I've witnessed the death of Hiroshima by atomic fire.
I've timeskimmed from the far distant past and watched as the Colorado River carved out the Grand Canyon—a living, twisting snake of water cutting away the rock.
And more.
I've been to the moon.
I've walked its surface in a flimsy spacesuit and held its dust in my hands. I've seen the Earth rise above the Lunar Apennines.
I've visited Tranquility Base—and flashing back to the past, I watched the Eagle land. I saw Neil Armstrong come ashore.
And more.
I've been to Mars. I've been to the great hotels that orbit Jupiter and I've seen the rings of Saturn.

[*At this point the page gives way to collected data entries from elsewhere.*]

/-! ### Power, reset, start-up and life cycle (chapter 12) -/

/-- Entries and wakes (R389, R394 to R396, R415): an entry that is still permitted, with time for its wake, puts its state in force and counts,
with the banks without retention VIRGIN from DOZE on (R254); any other turns back; a wake in the cycle of the decision starts neither. The wake that serves PWR_NEXT begins its wake
time and the guard before it; a wake request turns DOZE, NAP or an entry back to RUN with its code in PWR_LAST_WAKE; at the end of a wake
the state is RUN, banks without retention are VIRGIN, and a wake that came after its event counts as late.
The floor (R397): ARM takes PWR_FLOOR_AT and STATE; an instant to come is pending and one that has passed is in force at once; the instant
reached puts it in force; CLR ends both. -/
def Obligations.PowerStates : Prop :=
  (∀ (s : State),
    let d := s.dev
    let fine (e : Dev) : Prop := e.cue = d.cue ∧ e.swm = d.swm ∧ e.out = d.out
    let waking (b e : Dev) (code : Nat) : Prop := e.on F.pwrStatusWaking = true ∧ e.on F.pwrStatusEntering = false ∧ e.get F.pwrLastWake = code
      ∧ e.power = d.power ∧ e.mem = d.mem ∧ b.KeepsRegs e [F.pwrStatusState.addr, F.pwrLastWake.addr]
    let switchesOff (e : Dev) : Prop := ∀ x, (d.offBanks.getLsbD (bankOf x) = true → e.lineView (lineOf x) = (.virgin, List.replicate 32 0))
      ∧ (d.offBanks.getLsbD (bankOf x) = false → e.byte x = d.byte x ∧ e.tag x = d.tag x)
    (∀ t, t = d.pwr.target → 1 ≤ t → t ≤ 3 → d.on F.pwrStatusEntering = true →
      let fits := d.eventFits (wakeUs t) d.guardFor = true
      (t ≤ d.pwrCeil → fits → Leaves .powerEntryDone s fun e =>
        e.power = t ∧ e.on F.pwrStatusEntering = false ∧ e.get (pwrCnt t) = min (2 ^ 32 - 1) (d.get (pwrCnt t) + 1)
        ∧ (t = 3 → e.flt.healthPin = false ∧ e.twt.attn = d.causes) ∧ (2 ≤ t → d.power < 2 → e.ua0.slowOn = d.on F.ua0SlowEn)
        ∧ (2 ≤ t → d.power < 2 → switchesOff e) ∧ (t < 2 ∨ 2 ≤ d.power → e.mem = d.mem)
        ∧ d.KeepsRegs e [F.pwrStatusState.addr, (pwrCnt t).addr] ∧ fine e)
      ∧ (d.on F.pwrStatusWaking = false → (d.pwrCeil < t → Leaves .powerEntryDone s fun e => waking d e 8 ∧ e.pwr = d.pwr ∧ fine e)
        ∧ (t ≤ d.pwrCeil → ¬ fits → Leaves .powerEntryDone s fun e => waking d e 1 ∧ e.pwr = d.pwr ∧ fine e)))
    ∧ (d.on F.pwrStatusEntering = false → exec .powerEntryDone s = .next s)
    ∧ (∀ k, d.pwrNext = some k → d.power ≠ 0 → d.on F.pwrStatusWaking = false → Leaves .wakeScheduled s fun e =>
        let at' := k.2 - ((wakeUs d.power + d.guardFor k.2) * 3145728 + 999) / 1000
        waking (d.reach at') e 1 ∧ e.time.ht = BitVec.ofNat 64 (max d.now at') ∧ fine e)
    ∧ (d.power = 0 ∨ d.on F.pwrStatusWaking = true ∨ d.pwrNext = none → exec .wakeScheduled s = .next s)
    ∧ (∀ (c : WakeCause) (code : Nat),
        (c, code) ∈ [(WakeCause.qcsN, 2), (.twoWire, 3), (.command, 4), (.slowReceiver, 5), (.trigger, 6), (.fault, 7), (.permission, 8), (.debug, 9)] →
        let pwr := if c = .qcsN then { d.pwr with qcsLow := true } else d.pwr
        (∀ same, same = false ∨ d.on F.pwrStatusEntering = false →
          (d.deep = true ∨ (code ∈ [4, 7, 8, 9] ∧ (d.power ≠ 0 ∨ d.on F.pwrStatusEntering = true)) → d.on F.pwrStatusWaking = false →
            Leaves (.wakeRequest ⟨c, same⟩) s fun e => waking d e code ∧ e.pwr = pwr ∧ fine e)
          ∧ (d.on F.pwrStatusWaking = true ∨ (d.power = 0 ∧ d.on F.pwrStatusEntering = false) →
            exec (.wakeRequest ⟨c, same⟩) s = .next { s with dev := { d with pwr := pwr } }))
        ∧ (d.on F.pwrStatusEntering = true → Leaves (.wakeRequest ⟨c, true⟩) s fun e =>
            e.on F.pwrStatusEntering = false ∧ e.on F.pwrStatusWaking = d.on F.pwrStatusWaking ∧ e.power = d.power
            ∧ e.pwr = { pwr with target := 0, sched := none } ∧ e.mem = d.mem ∧ d.KeepsRegs e [F.pwrStatusState.addr] ∧ fine e))
    ∧ (d.on F.pwrStatusWaking = true → d.on F.pwrStatusEntering = false → d.power ≠ 3 ∨ d.pwr.vcore = true → Leaves .wakeDone s fun e =>
        e.power = 0 ∧ e.on F.pwrStatusWaking = false ∧ e.pwr.late = false ∧ e.now = d.now
        ∧ e.get F.pwrCntLatewake
            = min (2 ^ 32 - 1) (d.get F.pwrCntLatewake + if d.pwr.late || d.knownEvents.any fun k => decide (k.2 < d.now) then 1 else 0)
        ∧ (2 ≤ d.power → e.twt.stretch = false ∧ e.twt.strExp = false
            ∧ switchesOff e)
        ∧ (d.power < 2 → e.mem = d.mem))
    ∧ (d.on F.pwrStatusWaking = false → exec .wakeDone s = .next s))
  ∧ (∀ (s : State) (src : Src),
    let d := s.dev
    let at' := d.get F.pwrFloorAtLo + 2 ^ 32 * d.get F.pwrFloorAtHi
    let floorOf (b e : Dev) (pend active : Bool) : Prop := e.on F.pwrFloorPend = pend ∧ e.on F.pwrFloorActive = active
      ∧ b.KeepsRegs e [F.pwrFloorArm.addr, F.pwrStatusState.addr, F.pwrLastWake.addr] ∧ e.mem = d.mem ∧ e.cue = d.cue
    let floor := floorOf d
    (d.TakesField src F.pwrFloorArm 1 →
      (d.now < at' → Leaves (.floorArm src) s fun e => floor e true false
        ∧ e.pwr = { d.pwr with floorAt := BitVec.ofNat 64 at', floorState := d.get F.pwrFloorState })
      ∧ (at' ≤ d.now → Leaves (.floorArm src) s fun e => floor e false true
        ∧ e.pwr = { d.pwr with floorAt := BitVec.ofNat 64 at', floorState := d.get F.pwrFloorState }))
    ∧ (d.TakesField src F.pwrFloorClr 1 → Leaves (.floorClr src) s fun e => floor e false false ∧ e.pwr = d.pwr)
    ∧ (d.time.counting = true → d.on F.pwrFloorPend = true → Leaves .floorReached s fun e =>
        floorOf (d.reach d.pwr.floorAt.toNat) e false true ∧ e.time.ht = BitVec.ofNat 64 (max d.now d.pwr.floorAt.toNat))
    ∧ (d.on F.pwrFloorPend = false → exec .floorReached s = .next s))
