-- ==== Sys2Proof/Laws/State.lean ====
section
/-! SUPPORT. What each update of the device leaves alone: one lemma per field per update. -/

namespace Sys2Proof.Machine

variable (d : Dev)

@[simp] theorem Dev.answer_fresh (st : List Status) (da : List Word) (ak : List Bool) : (d.answer st da ak).fresh = d.fresh := rfl
@[simp] theorem Dev.answer_regs (st : List Status) (da : List Word) (ak : List Bool) : (d.answer st da ak).regs = d.regs := rfl
@[simp] theorem Dev.answer_applied (st : List Status) (da : List Word) (ak : List Bool) : (d.answer st da ak).applied = d.applied := rfl
@[simp] theorem Dev.answer_setters (st : List Status) (da : List Word) (ak : List Bool) : (d.answer st da ak).setters = d.setters := rfl
@[simp] theorem Dev.answer_held (st : List Status) (da : List Word) (ak : List Bool) : (d.answer st da ak).held = d.held := rfl
@[simp] theorem Dev.answer_time (st : List Status) (da : List Word) (ak : List Bool) : (d.answer st da ak).time = d.time := rfl
@[simp] theorem Dev.answer_ref (st : List Status) (da : List Word) (ak : List Bool) : (d.answer st da ak).ref = d.ref := rfl
@[simp] theorem Dev.answer_swm (st : List Status) (da : List Word) (ak : List Bool) : (d.answer st da ak).swm = d.swm := rfl
@[simp] theorem Dev.answer_alc (st : List Status) (da : List Word) (ak : List Bool) : (d.answer st da ak).alc = d.alc := rfl
@[simp] theorem Dev.answer_cue (st : List Status) (da : List Word) (ak : List Bool) : (d.answer st da ak).cue = d.cue := rfl
@[simp] theorem Dev.answer_hcp (st : List Status) (da : List Word) (ak : List Bool) : (d.answer st da ak).hcp = d.hcp := rfl
@[simp] theorem Dev.answer_mem (st : List Status) (da : List Word) (ak : List Bool) : (d.answer st da ak).mem = d.mem := rfl
@[simp] theorem Dev.answer_outp (st : List Status) (da : List Word) (ak : List Bool) : (d.answer st da ak).outp = d.outp := rfl
@[simp] theorem Dev.answer_tcu (st : List Status) (da : List Word) (ak : List Bool) : (d.answer st da ak).tcu = d.tcu := rfl
@[simp] theorem Dev.answer_twt (st : List Status) (da : List Word) (ak : List Bool) : (d.answer st da ak).twt = d.twt := rfl
@[simp] theorem Dev.answer_twc (st : List Status) (da : List Word) (ak : List Bool) : (d.answer st da ak).twc = d.twc := rfl
@[simp] theorem Dev.answer_ua0 (st : List Status) (da : List Word) (ak : List Bool) : (d.answer st da ak).ua0 = d.ua0 := rfl
@[simp] theorem Dev.answer_ua1 (st : List Status) (da : List Word) (ak : List Bool) : (d.answer st da ak).ua1 = d.ua1 := rfl
@[simp] theorem Dev.answer_pwr (st : List Status) (da : List Word) (ak : List Bool) : (d.answer st da ak).pwr = d.pwr := rfl
@[simp] theorem Dev.answer_sys (st : List Status) (da : List Word) (ak : List Bool) : (d.answer st da ak).sys = d.sys := rfl
@[simp] theorem Dev.answer_upd (st : List Status) (da : List Word) (ak : List Bool) : (d.answer st da ak).upd = d.upd := rfl
@[simp] theorem Dev.answer_flt (st : List Status) (da : List Word) (ak : List Bool) : (d.answer st da ak).flt = d.flt := rfl
@[simp] theorem Dev.answer_dbg (st : List Status) (da : List Word) (ak : List Bool) : (d.answer st da ak).dbg = d.dbg := rfl
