-- ==== Sys2Proof/Laws/Registers.lean ====
section
/-! SUPPORT. Reading a register or a field after a write. -/

namespace Sys2Proof.Machine

/-- A bit of a field mask. -/
theorem getLsbD_fieldMask (lo n k : Nat) (h : k < 32) :
    (fieldMask lo n).getLsbD k = (decide (lo ≤ k) && decide (k < lo + n)) := by
  simp only [fieldMask, BitVec.getLsbD_shiftLeft, BitVec.getLsbD_ofNat, Nat.testBit_two_pow_sub_one, h, decide_true,
    Bool.true_and]
  by_cases h1 : k < lo
  · simp [h1]
  · have : k - lo < 32 := by omega
    simp only [h1, this, decide_true, decide_false, Bool.not_false, Bool.true_and]
    by_cases h2 : k < lo + n
    · have : k - lo < n := by omega
      have h3 : lo ≤ k := by omega
      simp [h2, this, h3]
    · have : ¬ k - lo < n := by omega
      simp [h2, this]

/-- A bit of a word whose field took a value. -/
theorem getLsbD_insBits (w : Word) (lo n v k : Nat) (h : k < 32) :
    (insBits w lo n v).getLsbD k = if lo ≤ k ∧ k < lo + n then v.testBit (k - lo) else w.getLsbD k := by
  simp only [insBits, BitVec.getLsbD_or, BitVec.getLsbD_and, BitVec.getLsbD_not, getLsbD_fieldMask _ _ _ h, h, decide_true,
    Bool.true_and, BitVec.getLsbD_shiftLeft, BitVec.getLsbD_ofNat, Nat.testBit_mod_two_pow]
  by_cases h1 : k < lo
  · have : ¬ lo ≤ k := by omega
    simp [h1, this]
  · have h2 : lo ≤ k := by omega
    have h3 : k - lo < 32 := by omega
    by_cases h4 : k < lo + n
    · have : k - lo < n := by omega
      simp [h1, h2, h3, h4, this]
    · have : ¬ k - lo < n := by omega
      simp [h1, h2, h3, h4, this]

/-- A bit of what a field shows. -/
theorem testBit_bitsOf (w : Word) (lo n i : Nat) : (bitsOf w lo n).testBit i = (decide (i < n) && w.getLsbD (lo + i)) := by
  simp only [bitsOf, Nat.testBit_mod_two_pow, BitVec.testBit_toNat, BitVec.getLsbD_ushiftRight]

/-- The bits a field shows after it took a value. -/
theorem bitsOf_insBits_same (w : Word) (lo n v : Nat) (h : lo + n ≤ 32) : bitsOf (insBits w lo n v) lo n = v % 2 ^ n := by
  apply Nat.eq_of_testBit_eq
  intro i
  rw [testBit_bitsOf, Nat.testBit_mod_two_pow]
  by_cases hi : i < n
  · rw [getLsbD_insBits _ _ _ _ _ (by omega), if_pos (by omega)]
    simp
  · simp [hi]

/-- The bits of a disjoint field. -/
theorem bitsOf_insBits_other (w : Word) (lo n v lo' n' : Nat) (h : lo' + n' ≤ lo ∨ lo + n ≤ lo') :
    bitsOf (insBits w lo n v) lo' n' = bitsOf w lo' n' := by
  apply Nat.eq_of_testBit_eq
  intro i
  rw [testBit_bitsOf, testBit_bitsOf]
  by_cases hi : i < n'
  · by_cases hl : lo' + i < 32
    · rw [getLsbD_insBits _ _ _ _ _ hl, if_neg (by omega)]
    · rw [BitVec.getLsbD_of_ge _ _ (by omega), BitVec.getLsbD_of_ge w _ (by omega)]
  · simp [hi]

@[simp] theorem Dev.reg_setReg_same (d : Dev) (a : Nat) (w : Word) : (d.setReg a w).reg a = w := by simp [Dev.reg, Dev.setReg]

theorem Dev.reg_setReg (d : Dev) (a b : Nat) (w : Word) : (d.setReg a w).reg b = if b = a then w else d.reg b := by
  simp [Dev.reg, Dev.setReg, Tab.get_set]

theorem Dev.reg_put_other (d : Dev) (f : Fld) (v b : Nat) (h : b ≠ f.addr) : (d.put f v).reg b = d.reg b := by
  simp [Dev.put, Dev.reg_setReg, h]

/-- A field reads the value it took. -/
theorem Dev.get_put_same (d : Dev) (f : Fld) (v : Nat) (h : f.lo + f.w ≤ 32) : (d.put f v).get f = v % 2 ^ f.w := by
  simp [Dev.get, Dev.put, bitsOf_insBits_same _ _ _ _ h]

/-- A field of another register keeps its value. -/
theorem Dev.get_put_other (d : Dev) (f g : Fld) (v : Nat) (h : g.addr ≠ f.addr) : (d.put f v).get g = d.get g := by
  simp [Dev.get, Dev.reg_put_other _ _ _ _ h]

/-- Another field of the same register keeps its value. -/
theorem Dev.get_put_beside (d : Dev) (f g : Fld) (v : Nat) (h : g.lo + g.w ≤ f.lo ∨ f.lo + f.w ≤ g.lo) :
    (d.put f v).get g = d.get g := by
  by_cases e : g.addr = f.addr
  · simp only [Dev.get, Dev.put, e, Dev.reg_setReg_same]
    exact bitsOf_insBits_other _ _ _ _ _ _ h
  · exact d.get_put_other f g v e

/-- What a view shows does not depend on what is not a register. -/
theorem Dev.reg_congr {d e : Dev} (h : e.regs = d.regs) (a : Nat) : e.reg a = d.reg a := by simp [Dev.reg, h]
theorem Dev.get_congr {d e : Dev} (h : e.regs = d.regs) (f : Fld) : e.get f = d.get f := by simp [Dev.get, Dev.reg, h]

end Sys2Proof.Machine
end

I've timeskimmed from the far past to the far future.
I have seen Creation.
And I have seen Entropy.
From Big Bang to Big Crunch—the existence of the Earth is less than a blink; the death of the sun by nova, almost unnoticeable.
I've seen the future of mankind—
I like to think I understand, but I know that I don't. The future of the human race is as alien and incomprehensible to me as the year 2005 would be to a man of Charlemagne's era. But wondrous it is indeed, and filled with marvelous things.
There is nothing that I cannot witness—
—but there is little that I can participate in.
I am limited. By my language, by my appearance, by my skin color, and my height.
I am limited to life in a span of history maybe two hundred years in each direction. Beyond that, the languages are difficult: the meanings have altered, the pronunciations and usages too complex to decipher. With effort, perhaps, I can communicate; but the farther I go from 2005, the harder it is to make myself understood.
And there are other differences. In the past, I am too tall. The farther back I travel, the shorter everybody becomes. And the farther forward I go, the taller. In the not-too -distant future, I am too short—humanity's evolution is upward.
And there are still other differences. Disturbing ones.
There are places where my skin is the wrong color, or my eyes the wrong shape. And there is one time in the future when I am the wrong sex.
There are places where people's faces are—different.
I can witness.
I cannot participate.
But witnessing is enough: I have seen more of history than any other human being. I have timeskimmed and timestopped and my journeys have been voyages of mystery and adventure.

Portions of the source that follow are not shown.